Regardless my knowledge regarding the dangerous inertia trap I’ve found myself in and my desire to change, I start up Netflix and turn on Lost. Musette sinks into the show and away from her dream of winning a billion. The fact that I’m sinking deeper into failure and away from God’s good graces gnaws at me all through the multiple episodes we watch, and when Musette declares that she’s hungry, I bring back up the PowerBall.

Let’s do it, I say. Let’s get tickets, and then let’s get something to eat.

It takes some coaxing to get Musette back on track and on her feet.

Can’t we just get something delivered, she asks.

They don’t deliver PowerBall tickets. We’re going to have to get up and get out.

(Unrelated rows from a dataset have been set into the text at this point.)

/-- The 64-byte units of the image below 0x60E40 that hold something secure (R257): the registers of a
sequencer, from unit `b` on. -/
def Seq.imgSecure (q : Seq) (b u : Nat) : Bool :=
  if u < b + 4 then (List.range 8).any fun i => bt q.sSec (8 * (u - b) + i)
  else if u = b + 4 then q.fSec != 0 || (bitsIn 6 q.sysSec).length != 0
  else bt q.sysSec 6

/-- Whether a 64-byte unit of the image below 0x60E40 holds something secure (R257). -/
def Core.imgSecure (k : Core) (u : Nat) : Bool :=
  (srPlaces.any fun p => p.2 / 64 == u && bt k.sysSec p.1) ||
  if u = 2 then k.kSec != 0
  else if 0x17F9 ≤ u ∧ u < 0x17FB then (List.range 6).any fun i => bt k.nestSec i && decide ((u - 0x17F9) * 64 < 12 * i + 12) && decide (12 * i < (u - 0x17F8) * 64)
  else if 0x1831 ≤ u ∧ u < 0x1839 then (List.range 4).any fun i => bt k.tileSec (4 * (u - 0x1831) + i)
  else if u < 4 then u == 1 && (k.bqA.any Prod.snd || k.bqX.any Prod.snd)
  else if u < 10 then k.as.imgSecure 4 u
  else if u < 12 then false
  else if u < 18 then k.xs.imgSecure 12 u
  else if u < 20 then false
  else if u < 0x814 then bt k.x.vSec ((u - 20) / 64)
  else if u < 0x834 then bt k.x.pSec ((u - 0x814) / 2)
  else if u < 0x854 then (((vget [] k.q ((u - 0x834) / 4)).drop (8 * ((u - 0x834) % 4))).take 8).any QEnt.sec
  else if u < 0x855 then k.x.sfu.any SfuPend.sec
  else if u < 0x95D then ((k.x.sfu[(u - 0x855) / 66]?).map SfuPend.sec).getD false
  else if 0x9A7 ≤ u ∧ u < 0x9A9 then (List.range 8).any fun i => bt k.mSec (8 * (u - 0x9A7) + i)
  else if 0x9B9 ≤ u ∧ u < 0xB79 then (k.shadow.map Plane.sec).getD false
  else if 0xB79 ≤ u ∧ u < 0xD39 then (k.active.map Plane.sec).getD false
  else if 0xD6D ≤ u ∧ u < 0x10ED then (k.savedBind.map fun (b : BindSet) => bt b.sec ((u - 0xD6D) / 7)).getD false
  else if 0x10F9 ≤ u ∧ u < 0x17F9 then bt k.accSec ((u - 0x10F9) / 14)
  else false

/-- Writes the image of a core at a host address: zeros, the sections, zeros for the poisoned words, and
the two bitmaps. -/
def State.putImage (s : State) (base c slot : Nat) : State :=
  let k := s.core c
  let l := s.launchOn c
  let v := s.vault c
  let put (s : State) (off : Nat) (bs : List Byte) : State := s.writeDirect 0 (base + off) bs
  let t := put s 0 (List.replicate (imgSize l) 0)
  let t := (s.imgSections c slot).foldl (fun t x => put t x.1 x.2) t
  let ps := k.imgPoison
  let vs := (List.range (l.footBytes / 8)).filter fun w => v.bad (8 * w) 8 || k.savePois.contains (0xD800 + w)
  let t := ps.foldl (fun t w => put t (8 * w) (List.replicate 8 0)) t
  let t := vs.foldl (fun t w => put t (0x6C000 + 8 * w) (List.replicate 8 0)) t
  let t := put t 0x60E40 (bitmap 0x400 k.imgSecure ++ bitmap 0x400 fun r => v.secure (256 * r) 256)
  put t 0x61640 (bitmap 0x2000 (fun w => ps.contains w) ++ bitmap 0x8000 fun w => vs.contains w)

/-! ## Restoring (R237) -/

/-- A restored sequencer. `q0` gives what the image does not hold. -/
def Seq.ofImage (rd : Nat → Nat → Nat) (base pend : Nat) (stopped : Bool) (q0 q : Seq) : Seq :=
  let secU (u : Nat) : Bool := bitsOf (rd (0x60E40 + u / 8) 1) (u % 8) (u % 8) == 1
  let poisW (w : Nat) : Bool := bitsOf (rd (0x61640 + w / 8) 1) (w % 8) (w % 8) == 1
  let w (off : Nat) : Word := wd (rd (base + off) 8)
  let mst := rd (base + 0x110) 8
  { q with
    s := tab 32 fun r => w (8 * r)
    f := tab 8 fun i => bitsOf (rd (base + 0x108) 1) i i == 1
    pc := w 0x100
    mode := BitVec.ofNat 2 mst
    pmode := BitVec.ofNat 2 (mst / 4)
    inh := false
    epc := w 0x118
    ecause := BitVec.ofNat 8 (rd (base + 0x120) 8)
    einfo0 := w 0x128
    einfo1 := w 0x130
    tvec := w 0x138
    esave := w 0x140
    run := if stopped then .stopped else .running
    pend := if rd pend 8 = 0 then none else some ⟨BitVec.ofNat 8 (rd pend 8), wd (rd (pend + 8) 8), wd (rd (pend + 16) 8)⟩
    results := []
    wait := match q0.wait with
      | some (.remote node n) => some (.remote node n)
      | _ => none
    fences := q0.fences
    barShape := q0.barShape
    stall := q0.stall.map fun _ => rd (base + 0x109) 1
    sSec := BitVec.ofNat 32 (bitsNat ((List.range 32).map fun r => secU (base / 64 + r / 8)))
    fSec := if secU (base / 64 + 4) then BitVec.allOnes 8 else 0
    sysSec := BitVec.ofNat 7 (b2n (secU (base / 64 + 4)) * 0x3F + b2n (secU (base / 64 + 5)) * 0x40)
    fPois := if poisW (base / 8 + 0x21) then 0x7F else 0
    resumed := false
    sPois := ((List.range 32).filter fun r => poisW (base / 8 + r)).map fun r => (r, (SMap.find? q0.sPois r).getD (cPOISON, 0)) }

/-- A vault with the footprint of an image, its tags and its poison. -/
def restoredVault (rd : Nat → Nat → Nat) (l : Launch) (v : Vault) : Vault :=
  let sec (r : Nat) : Bool := bitsOf (rd (0x61240 + r / 8) 1) (r % 8) (r % 8) == 1
  let pois (w : Nat) : Bool := bitsOf (rd (0x63640 + w / 8) 1) (w % 8) (w % 8) == 1
  let v := v.write l.owner 0 (leBytes l.footBytes (rd 0x6C000 l.footBytes)) false
  let v := (List.range (l.footBytes / 256)).foldl (fun v r => if sec r then v.setSec (256 * r) 256 else v) v
  (List.range (l.footBytes / 8)).foldl (fun v w => if pois w then v.poison (8 * w) 8 else v) v

/-- A restored core, on the destination `k`: `rd` reads the image, and `k0` gives what the image does not
hold or what its records stand for (log 18). -/
def Core.ofImage (rd : Nat → Nat → Nat) (k0 k : Core) (l : Launch) (copy1 : Bool) (cycle : Nat) : Core :=
  let secU (u : Nat) : Bool := bitsOf (rd (0x60E40 + u / 8) 1) (u % 8) (u % 8) == 1
  let poisW (w : Nat) : Bool := bitsOf (rd (0x61640 + w / 8) 1) (w % 8) (w % 8) == 1
  let fl := rd 6 2
  let count := rd 0x448 8
  let word (off : Nat) : Word := wd (rd off 8)
  let ent (i j : Nat) : QEnt :=
    let old := (vget [] k0.q i)[j]?
    ⟨word (0x20D00 + 256 * i + 8 * j), secU (0x834 + 4 * i + j / 8),
      if poisW (0x41A0 + 32 * i + j) then some (((old.bind QEnt.bad)).getD (cPOISON, 0)) else none⟩
  let lanes (off : Nat) : VReg := tab 1024 fun i => BitVec.ofNat 32 (rd (off + 4 * i) 4)
  let sfuOf (i : Nat) : Option SfuPend :=
    if rd (0x21500 + 16 * i) 1 = 0 then none
    else some ⟨regNo (rd (0x21501 + 16 * i) 1), count + rd (0x21502 + 16 * i) 1, SfuFn.ofCode (rd (0x21503 + 16 * i) 1),
      lanes (0x21540 + 0x1080 * i), BitVec.ofNat 1024 (rd (0x22540 + 0x1080 * i) 128), ((k0.x.sfu[i]?).map SfuPend.fl).getD 0, secU (0x855 + 66 * i)⟩
  let outcomes (n off : Nat) : List (Bool × Bool) := (List.range n).map fun i => (bitsOf (rd off 8) i i == 1, secU 1)
  let markOf (i : Nat) : Option Marker :=
    let x := rd (0x80 + 4 * i) 4
    if bitsOf x 31 31 = 1 then some ⟨BitVec.ofNat 8 x, BitVec.ofNat 5 (x / 2 ^ 8), BitVec.ofNat 5 (x / 2 ^ 16), ((vget none k0.k i).map Marker.ticket).getD k0.ticket⟩
    else none
  let tileOf (i : Nat) : Tile :=
    let x := rd (0x60C40 + 16 * i) 16
    ⟨(match bitsOf x 40 39 with | 0 => .empty | 1 => .filling | 2 => .ready | _ => .draining), bitsOf x 38 21, bitsOf x 20 0⟩
  let timed (x : MatCmd) (h : HeldGroup) : Nat :=
    if (k0.matActive.map MatCmd.ticket) == some x.ticket then rd (0x35940 + 4 * h.g) 4 else k0.slotSeen - h.since
  let lv (i : Nat) : Level := ⟨rd (0x5FE40 + 12 * i) 4, s32 (rd (0x5FE44 + 12 * i) 4), s32 (rd (0x5FE48 + 12 * i) 4)⟩
  { k with
    launch := some l.id
    rank := rd 0x50 4
    copy1 := copy1
    ppre := none
    as := Seq.ofImage rd 0x100 0x90 (bitsOf fl 0 0 == 1) k0.as k.as
    xs := Seq.ofImage rd 0x300 0xA8 (bitsOf fl 1 1 == 1) k0.xs k.xs
    x := { k.x with
      v := tab 32 fun r => lanes (0x500 + 4096 * r)
      p := tab 16 fun r => BitVec.ofNat 1024 (rd (0x20500 + 128 * r) 128)
      vSec := BitVec.ofNat 32 (bitsNat ((List.range 32).map fun r => secU (20 + 64 * r)))
      pSec := BitVec.ofNat 16 (bitsNat ((List.range 16).map fun r => secU (0x814 + 2 * r)))
      vPois := (List.range 16384).filter fun w => poisW (0xA0 + w)
      pPois := BitVec.ofNat 16 (bitsNat ((List.range 16).map fun r => (List.range 16).any fun i => poisW (0x40A0 + 16 * r + i)))
      drained := k0.x.drained
      vstat := BitVec.ofNat 6 (rd 0x450 8)
      vflags := []
      rmode := BitVec.ofNat 3 (rd 0x458 8)
      seed := BitVec.ofNat 32 (rd 0x460 8)
      gen := tab 1024 fun i => BitVec.ofNat 32 (rd (0x25740 + 4 * i) 4)
      count := count
      hcount := 0
      sfu := (List.range 4).filterMap sfuOf
      sfuH := [] }
    q := tab 8 fun i => (List.range (rd (0x60 + i) 1)).map (ent i)
    bqA := outcomes (rd 0x68 1) 0x70
    bqX := outcomes (rd 0x69 1) 0x78
    bqPois := BitVec.ofNat 2 (bitsNat ((List.range 2).map fun i => poisW (0xE + i)))
    m := tab 16 fun i => word (0x269C0 + 8 * i)
    mSec := BitVec.ofNat 16 (bitsNat ((List.range 16).map fun r => secU (0x9A7 + r / 8)))
    mPois := BitVec.ofNat 16 (bitsNat ((List.range 16).map fun r => poisW (0x4D38 + r)))
    kPois := BitVec.ofNat 4 (bitsNat ((List.range 4).map fun i => poisW (0x10 + i / 2)))
    kSec := if secU 2 then BitVec.allOnes 4 else 0
    tileSec := BitVec.ofNat 32 (bitsNat ((List.range 32).map fun t => secU (0x1831 + t / 4)))
    nestSec := BitVec.ofNat 6 (bitsNat ((List.range 6).map fun i => secU (0x17F9 + 12 * i / 64) || secU (0x17F9 + (12 * i + 11) / 64)))
    savePois := []
    cs := none
    tilePois := BitVec.ofNat 32 (bitsNat ((List.range 32).map fun t => poisW (0xC188 + 2 * t)))
    sysSec := BitVec.ofNat 128 ((srPlaces.filter fun p => secU (p.2 / 64)).map fun p => 2 ^ p.1).sum
    k := tab 4 markOf
    tiles := tab 32 tileOf
    bfmt := tab 16 fun i => word (0x280 + 8 * i)
    xbase := word 0x248
    xctl := word 0x250
    eerr0 := word 0x258
    eerr1 := word 0x260
    ferr := word 0x268
    vcapSel := BitVec.ofNat 3 (rd 0x270 8)
    vhealth := BitVec.ofNat 16 (rd 0x278 8)
    rowmv := 0
    cnt := tab 8 fun i => BitVec.ofNat 48 (rd (0xC0 + 8 * i) 8)
    cntcfg := tab 8 fun i => BitVec.ofNat 19 (rd (0x480 + 8 * i) 8)
    wrapped := k0.wrapped
    slotSeen := cycle
    nest := tab 6 lv
    cgen := BitVec.ofNat 32 (rd 0x5FE88 4)
    ggen := BitVec.ofNat 32 (rd 0x5FE8C 4)
    copyQ := k0.copyQ.map fun (x : CopyCmd) => { x with missed := none }
    gathQ := k0.gathQ.map fun (x : GathCmd) => { x with missed := none }
    matQ := k0.matQ.map fun (x : MatCmd) => { x with
      since := cycle
      held := x.held.map fun h => { h with since := cycle - timed x h } }
    mgen := tab 128 fun i => BitVec.ofNat 32 (rd (0x26740 + 4 * i) 4)
    grant := k0.grant
    shadow := k0.shadow.map (Plane.ofImage rd 0x26E40 (secU 0x9B9) k0.grant)
    active := k0.active.map (Plane.ofImage rd 0x2DE40 (secU 0xB79) k0.grant)
    acc := tab 128 fun i => tab 128 fun j => BitVec.ofNat 56 (rd (0x43E40 + 7 * (128 * i + j)) 7)
    accSec := BitVec.ofNat 128 (bitsNat ((List.range 128).map fun r => secU (0x10F9 + 14 * r)))
    binds := k0.binds.map fun (b : BindSet) =>
      if (k0.savedBind.map BindSet.id) == some b.id then
        { b with sec := BitVec.ofNat 128 (bitsNat ((List.range 128).map fun r => secU (0xD6D + 7 * r))) }
      else b
    bindNow := k0.bindNow
    pins := k0.pins
    phase := k0.phase
    filledC := k0.filledC
    filledG := k0.filledG
    ticket := max k0.ticket k.ticket
    beats := []
    beatLost := false
    vault := restoredVault rd l k.vault }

She complies, and we get dressed. It’s not hard finding PowerBall tickets in New York, but we’ve both picked the nearby gas station for our source. There is a brown skinned man who works there and is always there. I don’t know where he’s from. It doesn’t matter. He’s just the gas station guy. That’s all I need to know about him. I’m not trying to be his friend, although he’s always making cute little comments to us whenever we shop with him, making fun of our relationship and joking about the stuff we buy. When we ask for about the PowerBall, he doesn’t make any jokes. He describes to us the process and we buy twenty dollars worth of tickets from him. They are on two tickets, each with five games on them. We get one in paper format, that we have to fill out, and one digitally printed from his register that the computer fills out for us.

There is only one paper ticket left in the store. It has little rectangles on it. It looks just like an SAT form. Musette and I take turns filling out the games. I pick my numbers by letting the island speak to me through gas pumps, license plates, and candy prices. I don’t know Musette’s method. She had wanted to use the Lost numbers, but neither of us could remember them. We fill the last game out together, taking turns picking numbers.

Once it’s all filled out, we take the ticket back to the gas station attendant, but his register doesn’t accept it.

I’ve been having bad reception today, he tells us. Try coming back tomorrow and turning it in.

We tell him that we’ll do that, but on the way to finding food we drop the ticket off at a little convenience store.

They have tons of tickets there. The register has no problem accepting our ticket. The man behind the counter looks hispanic. He thanks us, and we leave.